The Bible says Jesus was indignant. Which means feeling or showing anger or annoyance at what is seen as unfair treatment. So Jesus was angry and annoyed at how this man was suffering. He was angry and annoyed at how unfairly he was being treated. That this was his identity. That he had this unfair illness. And Jesus he reached out his hand and touched the man. He looked at him and said “I am willing. Be clean!”
Immediately the leprosy left him and he was cleansed. This man’s identity was taken away and he was given a new identity. This, was now the man who was healed by the Son of God.
God maybe is a word that is intimidating for you. We have talked about how God can change who we are into something so much better. And this leper he knew this. He came and dropped to his knees and said “If you are willing, you can make me clean.” If you are willing, you can make me new.

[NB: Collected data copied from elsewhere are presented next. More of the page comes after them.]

-- ==== Sys2Proof/Laws/Flags.lean ====
section
/-! SUPPORT. The laws of the status byte's flags, of values cut to a width, and of SetNZ. -/

namespace Sys2Proof.Machine

theorem flagGet_flagSet_self (p : Byte) (f : Flag) (v : Bool) : flagGet (flagSet p f v) f = v := by
  have hf : f.bit < 8 := by cases f <;> decide
  unfold flagGet flagSet
  cases v <;> simp [hf]

theorem flagGet_flagSet_of_ne (p : Byte) {f g : Flag} (v : Bool) (h : g ≠ f) :
    flagGet (flagSet p f v) g = flagGet p g := by
  unfold flagGet flagSet
  cases v <;> cases f <;> cases g <;> simp_all [Flag.bit]

/-- A flag of a byte after one flag is written. -/
@[simp] theorem flagGet_flagSet (p : Byte) (f g : Flag) (v : Bool) :
    flagGet (flagSet p f v) g = if g = f then v else flagGet p g := by
  split
  · rename_i h; rw [h, flagGet_flagSet_self]
  · rename_i h; rw [flagGet_flagSet_of_ne p v h]

/-- Two status bytes with the same eight flags are equal. -/
theorem byte_ext_flags {p q : Byte} (h : ∀ f : Flag, flagGet p f = flagGet q f) : p = q := by
  have h0 := h .c
  have h1 := h .z
  have h2 := h .i
  have h3 := h .d
  have h4 := h .x
  have h5 := h .m
  have h6 := h .v
  have h7 := h .n
  simp only [flagGet, Flag.bit] at h0 h1 h2 h3 h4 h5 h6 h7
  refine BitVec.eq_of_getLsbD_eq fun i hi => ?_
  obtain rfl | rfl | rfl | rfl | rfl | rfl | rfl | rfl : i = 0 ∨ i = 1 ∨ i = 2 ∨ i = 3 ∨ i = 4 ∨ i = 5 ∨ i = 6 ∨ i = 7 := by
    omega
  all_goals assumption

@[simp] theorem flagGet_setNZ (w : Width) (v : Word) (p : Byte) (f : Flag) :
    flagGet (setNZ w v p) f = if f = .z then w.mask v == 0 else if f = .n then w.msb v else flagGet p f := by
  simp [setNZ]

/-- N of a value, Z of a value, and no other flag (R9). -/
theorem setNZ_other (w : Width) (v : Word) (p : Byte) {f : Flag} (hn : f ≠ .n) (hz : f ≠ .z) :
    flagGet (setNZ w v p) f = flagGet p f := by
  simp [hn, hz]

theorem Width.mask_toNat (w : Width) (v : Word) : (w.mask v).toNat = v.toNat % 2 ^ w.bits := by
  cases w
  · show (v &&& 0x00FF).toNat = v.toNat % 2 ^ 8
    rw [BitVec.toNat_and]
    exact Nat.and_two_pow_sub_one_eq_mod _ 8
  · exact (Nat.mod_eq_of_lt v.isLt).symm

theorem hiByte_toNat (v : Word) : (hiByte v).toNat = v.toNat / 256 := by
  have := v.isLt
  simp only [hiByte, BitVec.extractLsb'_toNat, Nat.shiftRight_eq_div_pow]
  omega

theorem loByte_toNat (v : Word) : (loByte v).toNat = v.toNat % 256 := by
  simp only [loByte, BitVec.extractLsb'_toNat, Nat.shiftRight_zero]

theorem Width.mask_lt (w : Width) (v : Word) : (w.mask v).toNat < 2 ^ w.bits := by
  rw [Width.mask_toNat]; exact Nat.mod_lt _ (Nat.two_pow_pos _)

/-- A value that fits its width is its own cut. -/
theorem Width.mask_of_lt {w : Width} {v : Word} (h : v.toNat < 2 ^ w.bits) : w.mask v = v := by
  apply BitVec.eq_of_toNat_eq
  rw [Width.mask_toNat, Nat.mod_eq_of_lt h]

@[simp] theorem Width.mask_mask (w : Width) (v : Word) : w.mask (w.mask v) = w.mask v :=
  Width.mask_of_lt (Width.mask_lt w v)

/-- A high byte of zero says that the value fits in 8 bits. -/
theorem toNat_lt_of_hiByte_zero {v : Word} (h : hiByte v = 0x00) : v.toNat < 2 ^ 8 := by
  have h' : (hiByte v).toNat = 0 := by rw [h]; rfl
  rw [hiByte_toNat] at h'
  omega

theorem hiByte_zero_of_lt {v : Word} (h : v.toNat < 2 ^ 8) : hiByte v = 0x00 := by
  apply BitVec.eq_of_toNat_eq
  rw [hiByte_toNat]
  show _ = 0
  omega

/-- An 8-bit cut has a zero high byte. -/
theorem hiByte_mask_w8 (v : Word) : hiByte (Width.w8.mask v) = 0x00 := hiByte_zero_of_lt (Width.mask_lt .w8 v)

end Sys2Proof.Machine
end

Maybe you have a hard time believing this or maybe you feel unworthy of this. Why would God make someone as awful as me clean? After all I’ve done God wouldn’t want to fix me. If God knew what I did, If He knew who I was, He wouldn’t ever want me.
Jesus said these words; “It is not the healthy who need a doctor, but the sick. I have not come to call the perfect people, but those who are imperfect.”
When we feel like God is unwilling to love us or make us new remember His words.
“I am willing.”
Christ because he loves us so much, he gives us a new identity. That identity is a child who is loved by God. And this identity will never go away. No matter what people think of you, no matter what you do. When you ask him to heal you and make you new, you are forever a child of God. And He loves you more than you can even fathom.
1. Have you ever been the new kid? What did that feel like?
2.Have you ever felt like you had an identity that you didn’t want it?
3.Do you want God to make you new/ Do you believe that He can?